RATING: 2 stars (out of 5)

MUNYA VOMO

IF THE movie Fame had an orgy with Akin Omotoso’s Man On Fire and all the Step Up films, plus all the Glee episodes, as well as Stomp The Yard, Sarafina and Hotel Rwanda, and if there was, oops, a baby made during that passionate encounter, it would be Cry of Love.

If you looked at the star-studded cast, it would be forgivable to assume that this local offering was going to be epic, but that’s far from the truth. Cry of Love has the right intentions, but suffers from a script that doesn’t follow the rules of filmmaking in that there is a clear beginning, middle and ending.

Instead, it gets mixed up in several standard African problems that include child soldiers, xenophobia and drug abuse, among others. Yvonne Chaka Chaka stars as a community leader who is concerned about the ills of the world around her. She starts a sanctuary to which she invites youngsters who need guidance and where they can showcase their talents. Soon we see kids from various backgrounds auditioning in front of Dlamini and Khumalo’s characters.

Those auditions alone were so long that you would think the production had no editing budget. If you sat through that you would realise that each kid (and there were lots of them) came with their own set of problems. Somehow the film fails to hide the fact that it is preachy. From the young, white characters who feel victimised for apartheid to the child soldiers who walked through a few countries to get to South Africa, there is no clear indication as to what you are supposed to take from this film.

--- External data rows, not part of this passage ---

/-- Owner of a partition, an engine, a SAM entry (11 R501, R502). -/
def partOwner (s : State) (p : Nat) : Nat := oGet s (O_PART_OWNER p)
def engOwner (s : State) (e : Nat) : Nat := oGet s (O_ENG_OWNER e)
def samOwner (s : State) (e : Nat) : Nat := oGet s (O_SAM_OWNER e)

/-- Does tenant `n` own the resource that a subindex of a view names (15 R678)? -/
def viewOwns (s : State) (n ix sub : Nat) : Bool :=
  if ix = 0x2501 ∨ ix = 0x2502 ∨ ix = 0x2600 ∨ ix = 0x2601 ∨ ix = 0x2604 then partOwner s (sub - 1) == n
  else if 0x2610 ≤ ix ∧ ix ≤ 0x261F then partOwner s (((ix - 0x2610) % 8) * 16 + (sub - 1) / 8) == n
  else if 0x2700 ≤ ix ∧ ix ≤ 0x271F then engOwner s (((ix - 0x2700) % 8) * 128 + (sub - 1)) == n
  else if ix = 0x2810 ∨ ix = 0x2811 then samOwner s ((ix - 0x2810) * 128 + (sub - 1)) == n
  else if ix = 0x2921 ∨ ix = 0x2924 ∨ ix = 0x2830 then sub - 1 == n
  else true

/-- The identity objects (15 R645). -/
def isIdentity (ix : Nat) : Bool := ix == 0x1000 || ix == 0x1018 || ix == 0x2000
/-- May the requester's role reach the object at all (15 R645)? An OWNER access to a DEBUG object passes here; the port's DEBUG role reaches the
identity objects as well (17 R727; log entry 33). -/
def roleReaches (s : State) (r : Req) (ix : Nat) (p : Priv) : Bool :=
  match r.view, roleOf s r with
  | some _, .owner => true
  | some v, .tenant n => v.toNat == n
  | some _, _ => false
  | none, .owner => true
  | none, .tenant _ => p == .tenant && (viewOffset ix).isNone
  | none, .debug => p == .debug || isIdentity ix
  | none, .none => isIdentity ix

/-! ## Answers and the order of checks (15 R646 to R648) -/

abbrev abValue : BitVec 32 := 0x06090030#32
abbrev abState : BitVec 32 := 0x08000022#32
abbrev abRole : BitVec 32 := 0x0A000001#32
abbrev abOwn : BitVec 32 := 0x0A000002#32
abbrev abCap : BitVec 32 := 0x0A000003#32
abbrev abSig : BitVec 32 := 0x0A000004#32
abbrev abLife : BitVec 32 := 0x0A000005#32
abbrev abHw : BitVec 32 := 0x06060000#32
abbrev abLen : BitVec 32 := 0x06070010#32
abbrev abReadWo : BitVec 32 := 0x06010001#32
abbrev abWriteRo : BitVec 32 := 0x06010002#32
abbrev abIndex : BitVec 32 := 0x06020000#32
abbrev abSub : BitVec 32 := 0x06090011#32
abbrev abSeg : BitVec 32 := 0x05030000#32
abbrev abTimeout : BitVec 32 := 0x05040000#32
abbrev abCmd : BitVec 32 := 0x05040001#32
abbrev abStore : BitVec 32 := 0x08000020#32

/-- Short form of an abort code (15 R646). -/
def abortShort (c : BitVec 32) : Nat :=
  if c = abSeg then 1 else if c = abTimeout then 2 else if c = abCmd then 3 else if c = abReadWo then 4
  else if c = abWriteRo then 5 else if c = abIndex then 6 else if c = abHw then 7 else if c = abLen then 8
  else if c = abSub then 9 else if c = abValue then 0xA else if c = abStore then 0xB else if c = abState then 0xC
  else if c = abRole then 0xD else if c = abOwn then 0xE else if c = abCap then 0xF else if c = abSig then 0x10 else 0x11

/-- The requester gets abort code `c`, or success when it is 0. -/
def answer (s : State) (c : BitVec 32) : State := { s with ans := { answered := true, abort := c, value := 0, total := 0 } }
/-- The access is not answered. -/
def unanswered (s : State) : State := { s with ans := {} }

/-- What the owning chapter's rules say of a write: value permitted, resource owned, life cycle permits, capacity left, state permits. -/
structure Conds where
  value : Bool := true
  owns : Bool := true
  life : Bool := true
  cap : Bool := true
  state : Bool := true

/-- Is the object index closed to the requester by its view (15 R677)? -/
def viewClosed (r : Req) (ix : Nat) : Bool := r.view.isSome && (viewOffset ix).isNone

/-- Steps 1 to 4 of 15 R648 for a write or a read (code 0 when passed). -/
def checkReach (s : State) (r : Req) (ix sub : Nat) (write : Bool) : BitVec 32 :=
  if !objIndexDefined ix || viewClosed r ix then abIndex
  else match objRow ix sub with
    | none => abSub
    | some row =>
      if !roleReaches s r ix row.priv then abRole
      else if write then
        (if row.acc == .ro || row.acc == .const || ((ix == 0x2810 || ix == 0x2811) && r.view.isSome) then abWriteRo else 0#32)
      else if row.acc == .wo then abReadWo else 0#32

/-- Is the object closed by the life cycle: a DEBUG object to OWNER in DEPLOYED and later (15 R645); in DEPLOYED the tunnel's DEBUG role
reaches 0x2E00 and the identity objects, and with a tenant token the probe objects too; in DECOMMISSIONED it reaches the identity objects alone (17 R727), and the other
paths reach the identity and life-cycle objects (01 R31, 04 R186; log entry 23)? -/
def debugClosed (s : State) (r : Req) (ix : Nat) (p : Priv) : Bool :=
  let ident := isIdentity ix
  (p == .debug && roleOf s r == .owner && 2 ≤ s.rst.lc.toNat)
  || (r.path == .goith && roleOf s r == .debug && s.rst.lc == 2#3 && !ident && ix != 0x2E00
      && (match s.dbg.token with
          | none => true
          | some t => t.tenant.isSome && !(0x2510 ≤ ix && ix ≤ 0x2513)))
  || (s.rst.lc == 4#3 && !ident && (r.path == .goith || (ix != 0x2001 && ix != 0x2002 && ix != 0x2401)))

/-- The abort code of a write of `len` bytes holding `val`, by the order of 15 R648; 0 when every check passes. An open segmented transfer of the same
object forbids it last (15 R656). -/
def checkWrite (s : State) (r : Req) (ix sub len val : Nat) (c : Conds) : BitVec 32 :=
  let pre := checkReach s r ix sub true
  if pre ≠ 0#32 then pre
  else match objRow ix sub with
    | none => abSub
    | some row =>
      if len < row.lenLo || row.lenHi < len then abLen
      else if !row.chk.ok val || !c.value then abValue
      else if (match r.view with | some v => !viewOwns s v.toNat ix sub | none => false) || !c.owns then abOwn
      else if debugClosed s r ix row.priv || !c.life then abLife
      else if !c.cap then abCap
      else if !c.state || (tabFind s.fw.xfers (ix * 256 + sub)).isSome then abState
      else 0#32

/-- State of an MIO bank (16 R681, R683). -/
def bankState (s : State) (b : Nat) : Nat := tabGet s.pwr.mioBank b 0
/-- The bank of a pin holds a detected nominal and is not floating. -/
def bankUp (s : State) (pin : Nat) : Bool := bankState s (pin / 32) == 1 || bankState s (pin / 32) == 2
/-- The MIO plan, or the fallback assignment, is applied and nothing floats every pin (16 R682; 15 R639). -/
def mioApplied (s : State) : Bool :=
  s.pwr.vaux && !s.pwr.tripped && (s.rst.standby == .none || (s.rst.standby == .entering && !s.rst.standbyEmul)) &&
    match s.rst.phase with | .applied | .waitPin | .run | .halted | .waitRoot => true | _ => false
/-- Function of an MIO pin (16 R684). -/
def mioFunc (s : State) (pin : Nat) : Nat := oGet s (0x2D4001 + pin * 256)
/-- Both pins of a pair that starts at `pin` carry function `f` (16 R685), and do not float. -/
def pairOn (s : State) (pin f : Nat) : Bool := mioApplied s && bankUp s pin && mioFunc s pin == f && mioFunc s (pin + 1) == f
/-- The CAN FD controller, the I3C target has a pair of pins. -/
def canPins (s : State) : Bool := pairOn s 0 2 || pairOn s 32 2
def i3cPins (s : State) : Bool := pairOn s 2 3 || pairOn s 34 3
/-- SYNC trimming may run: TRIM_SYNC_EN is set, or boot waits in REDUCED mode (03 R117, R120); REFIN takes precedence (R118). -/
def syncTrims (s : State) : Bool :=
  fwRuns s && !s.clk.accepted && !s.clk.trimFrozen && (oGet s O_TRIM_SYNC_EN == 1 || s.rst.phase == .waitRoot)
/-- The CAN FD controller takes part on the bus: it has its pins, it is not in bus-off (15 R650), and it does not listen for phase 1 of SYNC
trimming (03 R117). -/
def canOn (s : State) : Bool :=
  fwRuns s && canPins s && oGet s O_CAN_STATUS != 2 && !(syncTrims s && !s.clk.syncPhase1)

/-- Is the path open: the firmware runs and the pins of the path are assigned (15 R639, R651; 16 R685; 17 R711, R727)? -/
def pathOpen (s : State) (r : Req) : Bool :=
  match r.path with
  | .internal | .goith => fwRuns s
  | .vdm => fwRuns s && s.hub.cxlUp.getLsbD 0 && oGet s (O_PORT_MODE 0) != 0 && oGet s O_MCTP_VDM_EN == 1
  | .can => canOn s
  | .i3c => fwRuns s && i3cPins s

/-- A write of an object: unanswered on a closed path, aborted by the first check that fails (`rej` is what the owning rule does on
an abort), otherwise answered with success and given effect `eff`. -/
def objWriteG (r : Req) (k len val : Nat) (c : Conds) (rej : BitVec 32 → State → State) (eff : State → State) (s : State) : State :=
  if pathOpen s r then
    let code := checkWrite s r (k / 256) (k % 256) len val c
    if code = 0#32 then eff (answer s 0#32) else rej code (answer s code)
  else unanswered s

/-- No effect on an abort. -/
def noRej (_ : BitVec 32) (s : State) : State := s

/-- A write with no further condition. -/
def objWriteP (r : Req) (k len val : Nat) (eff : State → State) (s : State) : State :=
  objWriteG r k len val {} noRej eff s

/-- The abort code of a read, by the order of 15 R648; 0 when every check passes. -/
def checkRead (s : State) (r : Req) (ix sub : Nat) : BitVec 32 :=
  let pre := checkReach s r ix sub false
  if pre ≠ 0#32 then pre
  else match objRow ix sub with
    | none => abSub
    | some row =>
      if (match r.view with | some v => !viewOwns s v.toNat ix sub | none => false) then abOwn
      else if debugClosed s r ix row.priv then abLife else 0#32

/-- A read of an object that answers `val` in `len` bytes, with what the read does besides. -/
def objReadG (r : Req) (k len val : Nat) (eff : State → State) (s : State) : State :=
  if pathOpen s r then
    let code := checkRead s r (k / 256) (k % 256)
    if code = 0#32 then { eff s with ans := { answered := true, abort := 0#32, value := val, total := len } } else answer s code
  else unanswered s

end Sys2Proof.Machine
end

Oh, and there is also a drug dealer in the mix who is against the sanctuary because he feels he could put the children to better use. All this is not to say Cry of Love is a bad film. It is actually entertaining in parts, as talented youngsters are featured, but it just has too much going on for one project. It is like trying to solve a Rubik’s Cube that doesn’t have corresponding colours. The best way director Faith Isiakpere could have handled this one would have been one subject at a time. Holistically, seven or more films could have come out of Cry of Love. They should have named this film Legion, for it houses so many things.